-- ==== Sys2Proof/Machine/Core.lean ====
section
/-! DEFINITION. The machine as the host runs it. -/

def Sys2Proof.core : Host.Core := { State := Sys2Proof.Machine.State, Fault := Sys2Proof.Machine.Fault, Refusal := Sys2Proof.Machine.Refusal, step := Sys2Proof.Machine.step, reset := Sys2Proof.Machine.State.reset }
end

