/-- NODE_REMOVE (R120): the three checks; else the entry's records become FREE and leave the change queue, RES0 is
their number, and the entry is VACANT. The records are freed in ascending order, and each one that counted toward
DATA_STALE has it reported (R18, R24); of the capture table and the change queue no more changes, whatever a report
starts at the arbiters; and where the level stands as reported and a fall of INH starts none, there is one report. Ports
are as every run has them (`PortsOk`). -/
def Obligations.NodeRemoveFreesRecords : Prop :=
  ∀ s : State,
    let e := (s.arg 0).toNat
    let owned := fun r : Nat => (s.record r).any fun rec => decide (rec.entry = e)
    let count := ((List.range 48).filter owned).length
    let answer := fun c : ResultCode => { s with cmd := 0x3B, rslt := c, res := #v[0, 0, 0, 0, 0, 0] : State }
    let freed : State :=
      { s with
        cmd := 0x3B
        records := s.records.map fun x => x.filter fun rec => decide (rec.entry ≠ e)
        queue := s.queue.filter fun q => !owned q.record }
    let freeOne := fun (t : State) (r : Nat) =>
      let u := { t with records := t.records.setIfInBounds r none, queue := t.queue.filter fun q => q.record ≠ r : State }
      if (t.record r).any fun rec => rec.inhibit && decide (rec.state ≠ .live) then
        u.report .dataStale u.dataStaleLevel
      else u
    let all := ((List.range 48).filter owned).foldl freeOne { s with cmd := 0x3B }
    (e > 31 → exec .nodeRemove s = .next (answer .badArgument)) ∧
    (e ≤ 31 → (s.node e).state ≠ .disabled → exec .nodeRemove s = .next (answer .wrongState)) ∧
    (e ≤ 31 → (s.node e).state = .disabled → PortsOk s →
      ((∃ rec, some rec ∈ s.records ∧ rec.entry = e ∧ rec.held = true) →
        exec .nodeRemove s = .next (answer .held)) ∧
      ((∀ rec, some rec ∈ s.records → rec.entry = e → rec.held = false) →
        exec .nodeRemove s = .next
          { all with
            rslt := .ok
            res := #v[octetOf count, 0, 0, 0, 0, 0]
            nodes := all.nodes.setIfInBounds e NodeEntry.vacant } ∧
        (∃ t, exec .nodeRemove s = .next t ∧
          t = { freed with
                rslt := .ok, res := #v[octetOf count, 0, 0, 0, 0, 0], nodes := t.nodes, inh := t.inh
                sticky := t.sticky, portA := t.portA, portB := t.portB, requests := t.requests
                completions := t.completions, choices := t.choices } ∧
          t.node e = NodeEntry.vacant) ∧
        (s.noneGated → s.inh.isActive .dataStale = s.dataStaleLevel →
          exec .nodeRemove s = .next
            { freed.setCondition .dataStale freed.dataStaleLevel with
              rslt := .ok
              res := #v[octetOf count, 0, 0, 0, 0, 0]
              nodes := s.nodes.setIfInBounds e NodeEntry.vacant })))

/-- NODE_ACK (R127): the named notice flag is cleared, and the lowest-numbered entry whose flag is set after the
command is reported with its state. -/
def Obligations.NodeAckReportsNext : Prop :=
  ∀ s : State,
    let a := (s.arg 0).toNat
    let cleared : State :=
      { s with
        cmd := 0x3C
        nodes := if a ≤ 31 then s.nodes.setIfInBounds a { s.node a with notice := false } else s.nodes }
    exec .nodeAck s = .next
      (if 32 ≤ a ∧ a ≤ 254 then { s with cmd := 0x3C, rslt := .badArgument, res := #v[0, 0, 0, 0, 0, 0] }
      else
        { cleared with
          rslt := .ok
          res :=
            match (List.range 32).find? fun i => (cleared.node i).notice with
            | none => #v[0xFF, 0, 0, 0, 0, 0]
            | some i =>
              #v[octetOf i,
                 match (cleared.node i).state with
                 | .vacant => 0
                 | .disabled => 1
                 | .probing => 2
                 | .present => 3
                 | .suspect => 4
                 | .absent => 5,
                 0, 0, 0, 0] })

/-! ### The request pool -/

/-- SUBMIT (R139, R140): the four checks in their order; an accepted request joins the submission order WAITING, and
the arbiter of its port evaluates (R96). -/
def Obligations.SubmitJoinsPool : Prop :=
  ∀ s : State,
    let o := fun k : Nat => (s.stg k).toNat
    let port : Port := if o 1 = 0 then .A else .B
    let used := s.requests.length + s.completions.length
    let refused := fun c : ResultCode => { s with cmd := 0x40, rslt := c, res := #v[0, 0, 0, 0, 0, 0] : State }
    exec .submit s = .next
      (if o 1 > 1 ∨ o 2 < 1 ∨ o 2 > 63 ∨ o 3 < 1 ∨ o 3 > 127 ∨ o 4 > 24 ∨ o 5 > 7 ∨ o 7 > 1 then refused .badArgument
      else if o 2 ≠ 63 ∧
          ¬∃ e ∈ List.range 32, (s.node e).state ≠ .vacant ∧ (s.node e).port = port ∧ (s.node e).address = o 2 then
        refused .badArgument
      else if (s.port port).link = .disabled then refused .portOff
      else if (∃ q ∈ s.requests, q.tag = s.stg 0) ∨ ∃ c ∈ s.completions, c.tag = s.stg 0 then refused .tagInUse
      else if used ≥ 16 then refused .full
      else
        let request : Request :=
          { tag := s.stg 0, port, address := o 2, itemType := (s.stg 3).truncate 7
            payload := (List.range (o 4)).map fun k => s.stg (8 + k)
            retryCount := o 5, deadline := o 6, gated := decide (o 7 = 1), state := .waiting, abortPending := false
            attempts := 0 }
        { ({ s with cmd := 0x40, requests := s.requests ++ [request] } : State).evaluate port with
          rslt := .ok
          res := #v[octetOf (used + 1), 0, 0, 0, 0, 0] })
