/-! ### modRequest -/

@[simp] theorem State.modRequest_cmd (t : Octet) (f : Request → Request) : (s.modRequest t f).cmd = s.cmd := rfl
@[simp] theorem State.modRequest_args (t : Octet) (f : Request → Request) : (s.modRequest t f).args = s.args := rfl
@[simp] theorem State.modRequest_staging (t : Octet) (f : Request → Request) : (s.modRequest t f).staging = s.staging := rfl
@[simp] theorem State.modRequest_rslt (t : Octet) (f : Request → Request) : (s.modRequest t f).rslt = s.rslt := rfl
@[simp] theorem State.modRequest_res (t : Octet) (f : Request → Request) : (s.modRequest t f).res = s.res := rfl
@[simp] theorem State.modRequest_view (t : Octet) (f : Request → Request) : (s.modRequest t f).view = s.view := rfl
@[simp] theorem State.modRequest_holds (t : Octet) (f : Request → Request) : (s.modRequest t f).holds = s.holds := rfl
@[simp] theorem State.modRequest_hlim (t : Octet) (f : Request → Request) : (s.modRequest t f).hlim = s.hlim := rfl
@[simp] theorem State.modRequest_records (t : Octet) (f : Request → Request) : (s.modRequest t f).records = s.records := rfl
@[simp] theorem State.modRequest_evictions (t : Octet) (f : Request → Request) : (s.modRequest t f).evictions = s.evictions := rfl
@[simp] theorem State.modRequest_drops (t : Octet) (f : Request → Request) : (s.modRequest t f).drops = s.drops := rfl
@[simp] theorem State.modRequest_shadowOverwrites (t : Octet) (f : Request → Request) : (s.modRequest t f).shadowOverwrites = s.shadowOverwrites := rfl
@[simp] theorem State.modRequest_queue (t : Octet) (f : Request → Request) : (s.modRequest t f).queue = s.queue := rfl
@[simp] theorem State.modRequest_filters (t : Octet) (f : Request → Request) : (s.modRequest t f).filters = s.filters := rfl
@[simp] theorem State.modRequest_defa (t : Octet) (f : Request → Request) : (s.modRequest t f).defa = s.defa := rfl
@[simp] theorem State.modRequest_portA (t : Octet) (f : Request → Request) : (s.modRequest t f).portA = s.portA := rfl
@[simp] theorem State.modRequest_portB (t : Octet) (f : Request → Request) : (s.modRequest t f).portB = s.portB := rfl
@[simp] theorem State.modRequest_tmo (t : Octet) (f : Request → Request) : (s.modRequest t f).tmo = s.tmo := rfl
@[simp] theorem State.modRequest_qgap (t : Octet) (f : Request → Request) : (s.modRequest t f).qgap = s.qgap := rfl
@[simp] theorem State.modRequest_silim (t : Octet) (f : Request → Request) : (s.modRequest t f).silim = s.silim := rfl
@[simp] theorem State.modRequest_crct (t : Octet) (f : Request → Request) : (s.modRequest t f).crct = s.crct := rfl
@[simp] theorem State.modRequest_crcw (t : Octet) (f : Request → Request) : (s.modRequest t f).crcw = s.crcw := rfl
@[simp] theorem State.modRequest_nodes (t : Octet) (f : Request → Request) : (s.modRequest t f).nodes = s.nodes := rfl
@[simp] theorem State.modRequest_completions (t : Octet) (f : Request → Request) : (s.modRequest t f).completions = s.completions := rfl
@[simp] theorem State.modRequest_epoch (t : Octet) (f : Request → Request) : (s.modRequest t f).epoch = s.epoch := rfl
@[simp] theorem State.modRequest_inh (t : Octet) (f : Request → Request) : (s.modRequest t f).inh = s.inh := rfl
@[simp] theorem State.modRequest_sticky (t : Octet) (f : Request → Request) : (s.modRequest t f).sticky = s.sticky := rfl
@[simp] theorem State.modRequest_enables (t : Octet) (f : Request → Request) : (s.modRequest t f).enables = s.enables := rfl
@[simp] theorem State.modRequest_host (t : Octet) (f : Request → Request) : (s.modRequest t f).host = s.host := rfl
@[simp] theorem State.modRequest_held (t : Octet) (f : Request → Request) : (s.modRequest t f).held = s.held := rfl
@[simp] theorem State.modRequest_marks (t : Octet) (f : Request → Request) : (s.modRequest t f).marks = s.marks := rfl
@[simp] theorem State.modRequest_choices (t : Octet) (f : Request → Request) : (s.modRequest t f).choices = s.choices := rfl
@[simp] theorem State.modRequest_pending (t : Octet) (f : Request → Request) : (s.modRequest t f).pending = s.pending := rfl
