-- ==== Sys2Proof/Laws/Induction.lean ====
section
/-! SUPPORT. The induction over a step: a property closed under the primitive changes is kept by every command
and by the passing of time. -/

namespace Sys2Proof.Machine

/-- A property of states closed under every primitive change that a command can make, but for HARD_RESET. -/
structure Kept (P : State → Prop) : Prop extends Calm P where
  allocate : ∀ {s : State} {r : Nat} {rec : Record}, P s → s.record r = none →
    s.findRecord rec.entry rec.itemType = none → rec.queued = false → rec.held = false → rec.shadow = none →
    P (s.setRecord r (some rec))
  reuse : ∀ {s : State} {r : Nat} {old rec : Record}, P s → s.record r = some old → old.held = false →
    s.findRecord rec.entry rec.itemType = none → rec.queued = false → rec.held = false → rec.shadow = none →
    P ((s.unqueue r).setRecord r (some rec))
  free : ∀ {s : State} {r : Nat}, P s → (∀ rec, s.record r = some rec → rec.held = false) → P (s.freeRecord r)
  pop : ∀ {s : State} {e : ChangeEntry} {rest : List ChangeEntry}, P s → s.queue = e :: rest →
    P ({ s with queue := rest : State }.clearQueued e.record)
  hold : ∀ {s : State} {r : Nat} {rec : Record}, P s → s.record r = some rec → rec.held = false →
    s.holds.length < 4 → P (s.takeHold r)
  unhold : ∀ {s : State} {r : Nat} {rec rec' : Record}, P s → s.record r = some rec → rec'.entry = rec.entry →
    rec'.itemType = rec.itemType → rec'.queued = rec.queued → rec'.held = false → rec'.shadow = none →
    P ({ s with holds := s.holds.filter fun h => h.record ≠ r : State }.setRecord r (some rec'))
  dropHold : ∀ {s : State} {r : Nat}, P s → s.record r = none →
    P { s with holds := s.holds.filter fun h => h.record ≠ r }
  ageHolds : ∀ {s : State}, P s → P { s with holds := s.holds.map Hold.aged }
  ageRecords : ∀ {s : State}, P s → P s.ageRecords
  submit : ∀ {s : State} {q : Request}, P s → s.tagInUse q.tag = false → s.slotsUsed < 16 →
    P { s with requests := s.requests ++ [q] }
  popCompletion : ∀ {s : State} {c : Completion} {rest : List Completion}, P s → s.completions = c :: rest →
    P { s with completions := rest }
  clearConditions : ∀ {s : State} (set : Octet), P s →
    P ({ s with inh := { s.inh with active := s.inh.active &&& ~~~set } : State }.inhSettle 0)
  mask : ∀ {s : State} (v : Octet), P s →
    P ({ s with inh := { s.inh with mask := v } : State }.inhSettle (s.inh.active &&& v &&& ~~~s.inh.mask))
  settings : ∀ {s : State} (m : ReleaseMode) (d : Octet), P s → P { s with inh := { s.inh with mode := m, delay := d } }
  release : ∀ {s : State}, P s → s.inh.state ≠ .asserted → P s.inhRelease
  countdown : ∀ {s : State} {n : Nat}, P s → s.inh.state = .releasing n → 1 < n →
    P { s with inh := { s.inh with state := .releasing (n - 1) } }
  softReset : ∀ {s : State}, P s → P (s.softResetBlocks.inhSettle 0)

/-- A property of states closed under every primitive change that a step can make. -/
structure Closed (P : State → Prop) : Prop extends Kept P where
  hardReset : ∀ {s : State}, P s →
    P { State.reset with host := s.host.abandoned, pending := s.pending, choices := s.choices }
  leave : ∀ {s : State} {c : Instr} {rest : List Instr}, P s → s.pending = c :: rest → P { s with pending := rest }

/-- A property of both branches is a property of the choice. -/
theorem ite_keeps {P : State → Prop} {c : Prop} [Decidable c] {x y : State} (hx : P x) (hy : P y) :
    P (if c then x else y) := by
  split
  · exact hx
  · exact hy

/-- None of the records is held. -/
def NoneHeld (l : List Nat) (s : State) : Prop := ∀ r ∈ l, ∀ rec, s.record r = some rec → rec.held = false

/-- What is not held stays so through everything that ports, arbiters, node table and conditions do. -/
theorem noneHeld_calm (l : List Nat) : Calm (NoneHeld l) where
  rest h hc r hr rec hrec := h r hr rec (by rw [← hrec]; exact (State.record_congr hc.records r).symm)
  completeAll m st h _ r hr rec hrec := by
    rw [foldl_complete] at hrec
    exact h r hr rec hrec
  mapRequests _ h _ r hr rec hrec := h r hr rec hrec
  record := by
    intro s r rec rec' h hrec _ _ _ hheld _ r' hr' rec'' hrec''
    rw [State.record_setRecord] at hrec''
    split at hrec''
    · rename_i e
      subst e
      rw [if_pos (State.record_some_lt _ hrec)] at hrec''
      cases hrec''
      rw [hheld]
      exact h _ hr' _ hrec
    · exact h _ hr' _ hrec''
  notify := by
    intro s r c h r' hr' rec hrec
    rcases s.record_notify r c r' with e | ⟨rec0, h0, e⟩
    · exact h _ hr' _ (by rw [← e]; exact hrec)
    · rw [e] at hrec
      cases hrec
      exact h _ hr' rec0 h0
  condition := by
    intro s c on h r hr rec hrec
    obtain ⟨u, k, e⟩ := s.setCondition_eq c on
    rw [e] at hrec
    exact h r hr rec hrec

namespace Kept

variable {P : State → Prop} (hP : Kept P) {s : State}
include hP

/-! ### Items of a DATA frame -/

theorem dropItem (h : P s) : P s.dropItem :=
  hP.condition _ _ (hP.raise _ (hP.rest h (by constructor <;> rfl)))

theorem evict {r : Nat} {rec old : Record} (hr : s.record r = some old) (hheld : old.held = false)
    (hk : s.findRecord rec.entry rec.itemType = none) (hq : rec.queued = false) (hh : rec.held = false)
    (hs : rec.shadow = none) (h : P s) : P (s.evict r rec) := by
  unfold State.evict
  have h' : P ({ s.unqueue r with evictions := satInc Config.count16Max s.evictions : State }.setRecord r (some rec)) :=
    hP.rest (hP.reuse h hr hheld hk hq hh hs) (by constructor <;> rfl)
  dsimp only
  split
  · exact hP.reportDataStale (hP.notify _ _ h')
  · exact hP.notify _ _ h'

omit hP in
theorem freeIndex_free {r : Nat} (h : s.freeIndex = some r) : s.record r = none := by
  simpa using List.find?_some h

__________

▶ **Directions for this task**
Return only those lines of the records that contain the string "then".

▶ **Response to this task**
      if (t.record r).any fun rec => rec.inhibit && decide (rec.state ≠ .live) then
        nodes := if a ≤ 31 then s.nodes.setIfInBounds a { s.node a with notice := false } else s.nodes }
      (if 32 ≤ a ∧ a ≤ 254 then { s with cmd := 0x3C, rslt := .badArgument, res := #v[0, 0, 0, 0, 0, 0] }
    let port : Port := if o 1 = 0 then .A else .B
      (if o 1 > 1 ∨ o 2 < 1 ∨ o 2 > 63 ∨ o 3 < 1 ∨ o 3 > 127 ∨ o 4 > 24 ∨ o 5 > 7 ∨ o 7 > 1 then refused .badArgument
          ¬∃ e ∈ List.range 32, (s.node e).state ≠ .vacant ∧ (s.node e).port = port ∧ (s.node e).address = o 2 then
      else if (s.port port).link = .disabled then refused .portOff
      else if (∃ q ∈ s.requests, q.tag = s.stg 0) ∨ ∃ c ∈ s.completions, c.tag = s.stg 0 then refused .tagInUse
      else if used ≥ 16 then refused .full
    P (if c then x else y) := by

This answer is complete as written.